The PROBLEM with Voice Recognition
by
whoop
·
· Score: 2
I bought a year-old copy of ViaVoice for like $10 or $15 recently. It was able to handle natural speech just fine. You may be thinking of an earlier product line, VoiceType maybe.
But any voice recognition program for Linux should come with some sort of SDK so we can then make macros/scripts to interface with any program. If a company provides us with a decent shell, I'll be more than willing to help in and develop some of these interfaces.
Most speech control apps work best when they're integrated into the UI, or are at least able to interact with it in some way. Anyone know what plans Motif/GTK/QT and/or the X Consortium have to provide hooks for speech recognition integration into X?
I used ViaVoice a while back, and was impressed by the accuracy. Speed sucked, but then I was running on a machine significantly below their minimum spec, and had to wait for it to catch up every now and then.

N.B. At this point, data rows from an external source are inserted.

-- ==== Sys2Proof/Machine/HostPort.lean ====
section
/-! DEFINITION. PCIe functions: MSI-X, the host rings with the CPU-port MAC, filters, queue statistics, and what FLR,
Bus Master Enable and hot reset do. -/

namespace Sys2Proof.Machine

/-- A ring's record. -/
def State.ring (s : State) (r : Nat) : Ring := s.host.rings.get {} r

/-- Replaces a ring's record by its image. -/
def modRing (r : Nat) (f : Ring → Ring) (s : State) : State :=
  s.modHost fun h => { h with rings := h.rings.upd {} r f }

/-- MSI-X vector of a ring: its number at reset (Table 13.10). -/
def ringVec (s : State) (r : Nat) : Nat := (s.ring r).vec.getD r

/-- Key of a ring's HRQ_STATUS among the RW1C registers. -/
def ringStatus (r : Nat) : Nat := 0x20000 + 0x20 * r + 0x0C

/-- The ring's vector becomes pending where the ring may raise it (R392). -/
def ringIrq (r : Nat) (s : State) : State :=
  if (s.ring r).irq then s.modHost fun h => { h with pba1 := setBit h.pba1 (ringVec s r) true } else s

/-- Adds to a queue statistic; a counter that passes half range sets HALF (R391). -/
def ringCount (r i n : Nat) (s : State) : State :=
  let v := nth (s.ring r).stats i
  let w := (v + n) % 2 ^ 32
  let s := modRing r (fun x => { x with stats := x.stats.set i w }) s
  if !bit v 31 && bit w 31 then
    ringIrq r (markSet (0x20400 + 0x20 * r + 4 * i) 31 (markSet (ringStatus r) 4 (modRing r (fun x => { x with half := true }) s)))
  else s

/-- The ring halts with a code at a HEAD-relative descriptor (R382, R388, R393). -/
def stopRing (r code err : Nat) (s : State) : State :=
  if (s.ring r).stopped || (s.ring r).frozen then s
  else ringIrq r (modRing r (fun x => { x with stopped := true, code := code, err := err }) s)

/-- Bus Master Enable has gone: an enabled ring freezes (R394). -/
def freezeRing (r : Nat) (s : State) : State :=
  if (s.ring r).on && !(s.ring r).frozen then ringIrq r (modRing r (fun x => { x with frozen := true, code := 5 }) s) else s

/-- Descriptors that belong to the device (R382). -/
def postedOf (x : Ring) : Nat := (x.tail + 65536 - x.head) % 65536

/-- The ring is in use and neither stopped nor frozen. -/
def ringLive (x : Ring) : Bool := x.on && !x.stopped && !x.frozen

/-- HRQ_TAIL_WRITE (R382). -/
def hrqTailWrite (r value : Nat) (s : State) : State :=
  if !hostUp s then s
  else
    let s := modRing r (fun x => { x with tail := value % 65536 }) s
    if 2 ^ (s.ring r).size < postedOf (s.ring r) then stopRing r 1 0 s else s

/-- HRQ_TAIL_WRITE. -/
def execHrqTailWrite (ring value : Nat) (s : State) : Outc :=
  need (decide (ring < 32)) "ring" (.next (hrqTailWrite ring value s))

/-- RESET of a ring (R384; log entry 144). -/
def resetRing (r : Nat) (s : State) : State :=
  modRing r (fun x => { x with
    resetting := true, code := 0, stopped := false, frozen := false, on := false, head := 0, tail := 0, err := 0
    since := 0, firstBeat := none }) s

/-- HRQ_RESET. -/
def execHrqReset (ring : Nat) (s : State) : Outc :=
  need (decide (ring < 32)) "ring" (.next (if hostUp s then resetRing ring s else s))

/-- Whether a ring's settings let it be enabled (R383). -/
def ringSettingsOk (r : Nat) (x : Ring) : Bool :=
  decide (6 ≤ x.size) && decide (x.size ≤ 15) && (decide (16 ≤ r) || (decide (1 ≤ x.buf) && decide (x.buf ≤ 64)))

/-- A write to HRQ_CTRL (R383, Table 13.10). -/
def ringCtrlWrite (r v : Nat) (s : State) : State :=
  if !hostUp s then s
  else if bit v 30 then resetRing r s
  else
    let was := s.ring r
    let s := modRing r (fun x => { x with
      vec := some (fld v 29 24), irq := bit v 23
      size := if x.on then x.size else fld v 19 16
      buf := if x.on then x.buf else fld v 14 8 }) s
    let s :=
      if !bit v 31 then modRing r (fun x => { x with on := false }) s
      else if was.on then s
      else if ringSettingsOk r (s.ring r) then modRing r (fun x => { x with on := true }) s
      else modRing r (fun x => { x with code := 1 }) s
    if !was.irq && (was.half || was.stopped || was.frozen) then ringIrq r s else s

/-- HRQ_ENABLE: the HRQ_CTRL write that sets ENABLE. -/
def execHrqEnable (ring value : Nat) (s : State) : Outc :=
  need (decide (ring < 32)) "ring" (.next (ringCtrlWrite ring (Nat.lor value (2 ^ 31)) s))

/-- THRESH or INTERVAL has been reached by the frames completed and not yet signalled (R392; log entry 150). -/
def completeDue (s : State) (x : Ring) : Bool :=
  decide (max 1 (fld x.itr 31 16) ≤ x.since) ||
    match x.firstBeat with
    | some b => decide (b + fld x.itr 15 0 ≤ s.beat)
    | none => false

/-- HRQ_INTERRUPT_INTERVAL (R392). -/
def hrqInterval (r : Nat) (s : State) : State := if completeDue s (s.ring r) then ringIrq r s else s

/-- HRQ_INTERRUPT_INTERVAL. -/
def execHrqInterruptInterval (ring : Nat) (s : State) : Outc :=
  need (decide (ring < 32)) "ring" (.next (hrqInterval ring s))

/-- A frame has completed on the ring (R386, R390, R392). -/
def ringComplete (r : Nat) (s : State) : State :=
  hrqInterval r (markSet (ringStatus r) 0 (modRing r (fun x => { x with
    complete := true, since := x.since + 1, firstBeat := some (x.firstBeat.getD s.beat) }) s))

/-- Bytes of a pattern filter's mask select delivered byte `n` (R378). -/
def patternBit (slot : Bytes) (n : Nat) : Bool := bit (rd slot (n / 8) 1) (n % 8)

/-- A pattern filter matches a delivered frame (R378). -/
def patternHits (slot frame : Bytes) : Bool :=
  let sel := (List.range 1024).filter (patternBit slot)
  bit (rd slot 130 1) 7 && !sel.isEmpty && sel.all (fun n => decide (n < frame.length)) &&
    crc16 (sel.map fun n => frame.getD n 0) == rd slot 128 2

/-- A steering filter matches a packet (R379). -/
def steerHits (f : Bytes) (k : Packet) : Bool :=
  let fl := rd f 5 1
  bit fl 7 && (!bit fl 0 || rd f 0 2 % 4096 == k.etherVid.2) && (!bit fl 1 || rd f 2 2 == k.etherVid.1) &&
    (!bit fl 2 || rd f 4 1 == k.md.trap)

/-- The first pattern filter that matches. -/
def patternOf (s : State) (frame : Bytes) : Option Nat :=
  (List.range 32).find? fun i => patternHits (s.host.pattern.get [] i) frame

/-- The first steering filter that matches. -/
def steerOf (s : State) (k : Packet) : Option Nat :=
  (List.range 64).find? fun i => steerHits (s.host.steer.get [] i) k

/-- A match of a pattern filter counts in its HITS (R378). -/
def countHit (i : Nat) (s : State) : State :=
  let up (b : Bytes) : Bytes := part b 0 132 ++ le 4 (rd b 132 4 + 1) ++ part b 136 120
  s.modHost fun h => { h with pattern := h.pattern.upd [] i up }

/-- The write-back of buffer `i` of `n` for a frame (Table 13.12). -/
def rxWriteBack (k : Packet) (byPattern : Bool) (filter len i n : Nat) (size : Nat) : Bytes :=
  let eof := decide (i + 1 = n)
  le 2 (min size (len - i * size)) ++ le 1 (1 + 2 * b2n (i == 0) + 4 * b2n eof + 8 * b2n byPattern) ++ le 1 k.md.trap ++
    le 2 k.md.port ++ le 2 (if eof then len else 0) ++ le 4 k.rxTs.2.1 ++ le 2 k.rxTs.1 ++ le 1 filter ++ le 1 k.md.tc ++
    le 4 k.md.flowHash ++ le 3 k.md.tenant ++ zeros 1

/-- The frame at the front of the CPU-port MAC leaves it. -/
def macPop (n : Nat) (s : State) : State :=
  s.modHost fun h => { h with mac := h.mac.drop 1, macFill := h.macFill - n }

/-- A frame is written into a ring's buffers, and its descriptors back from the last to the first (R386). -/
def rxWrite (r : Nat) (descs frame : Bytes) (k : Packet) (byPattern : Bool) (filter : Nat) (s : State) : State :=
  let x := s.ring r
  let size := 256 * x.buf
  let n := ceilDiv frame.length size
  let s := eachDo (List.range n)
    (fun i => hostWrite 1 (rd descs (32 * i) 8) ((frame.drop (i * size)).take size)) s
  let s := eachDo (List.range n).reverse
    (fun i => hostWrite 1 (x.base + 32 * ((x.head + i) % 2 ^ x.size) + 8)
      (rxWriteBack k byPattern filter frame.length i n size)) s
  let s := modRing r (fun y => { y with head := (y.head + n) % 65536 }) s
  ringComplete r (ringCount r 0 1 (ringCount r 1 frame.length (ringCount r 4 n s)))

/-- The frame at the front of the MAC goes to an RX ring, or is dropped there (R386, R387, R393; log entry 145). -/
def rxDeliver (r : Nat) (descs : HostAnswer) (byPattern : Bool) (filter ci ns : Nat) (s : State) : State :=
  let c := s.copy ci
  let n := c.out.length
  let frame := c.out.take (n - 4)
  let x := s.ring r
  let s := macPop n s
  let lost (i : Nat) (s : State) : State := dropCopyEnd ci 35 ns (ringCount r i 1 s)
  if !ringLive x || x.buf = 0 then lost 3 s
  else match descs with
    | .urca => lost 3 (detect 408 r 0 [] (stopRing r 4 0 s))
    | .timeout => lost 3 (detect 408 r 0 [] (stopRing r 3 0 s))
    | .data bs =>
      if postedOf x < ceilDiv frame.length (256 * x.buf) then lost 2 s
      else sentCopyEnd ci n ns (rxWrite r bs frame (s.pkt c.pkt) byPattern filter s)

Basically, ViaVoice is an excellent product, and is pretty useful for dictating documents in human languages. Naturally, it's hopeless for coding or entering commands at a shell prompt, but that's more because speech will never be a natural way to communicate stuff like that than because of any failing in ViaVoice. As others have mentioned, it could prove useful for X10 automation, though.
-- "The invisible and the non-existent look very much alike." -- Delos B. McKown
I have seen this mentioned, but I want to ask a direct question. Does the design of GTK facilitate Speech recognition integration?
If we could get ViaVoice (or any other speech recognition software) to interface with the GTK toolkit well, you could suddenly have a huge number of applications that are speech enabled. Instead of having to make every application compliant... (or have to make it compliant to work WELL)
Integration into the Window Manager was one of the criteria that was discussed in some essay a while back about creating a flexible UI for the future.
kvoicecontrol is pretty wicked.
by
navindra
·
· Score: 2
Launch applications (or perform any string of commands) by speaking into your mike. It works amazingly well.
For example, when I say "connect to internet", kvoicecontrol does "say connecting;/usr/local/bin/nconnect". 'say' is a cheesy speech synthesis program and 'nconnect' is a script that controls X-ISP remotely. Pretty nifty
My only beef with kvoicecontrol right now is that it monopolises (sp?) my sound card even though the AWE64 is full duplex. Fortunately all I have to do is right click on the docked kvoicecontrol to disable it.
ViaVoice is an excellent product (at least under Win32). Sometimes it amazes me as to how it understands what I dictate, of course other times it plainly has no clue. In general it's very good if you have time to go back and correct whatever it has written. It is not suitable as a complete replacement for typing, since it expects you to be dictating in a natural voice (e.g. infrequent stops/pauses between words). Telepathic speech isn't understood clearly by the engine. You would not be able to use this efficiently at a bash prompt or for coding. I suppose if you wanted to write your own grammar (which is possible with Win32 tools right now), you might be able to make a C or a Perl grammar, but moving around the code would be painful. Hopefully ViaVoice will integrate with most applications easily, as it does under Win32. Currently, you can speak to whatever textbox has focus under Win32, and if developers use the free SDK, more functionality (e.g. FONT BOLD ON) could be added to programs. I don't expect wordperfect to support ViaVoice, since they already seem to have a contract with Dragon Systems.
-- / \
\ / ASCII ribbon campaign for peace
x
/ \
ViaVoice+Text2Speech = displayless solution!
by
Tekmage
·
· Score: 2
I like this! Not only could you run it mobile/wearable, you could literally use it right over the phone. "Ask" your home system for a piece of information, or tie it into the mail-server at work through the voice-mail system. Lots of potential.
Now, if only I could find that Linux link mentioned in the article... If someone finds it, please post a link.
-- --The more you know, the less you know.
ViaVoice: depends on the implementation
by
CodeShark
·
· Score: 4
While I am very interested in this announcement, the IBM voice technology I've worked with in Win32 (95 and NT) thus far is not sufficient for full-time use yet. I have used ViaVoice Gold for a couple of years now, and even with IBM's longest voice template "training", occasionally ViaVoice goes loopy and acts like it's dictating to itself, rather than translating from my voice. Thus I have not as yet been able to recommend the technology to my client customers.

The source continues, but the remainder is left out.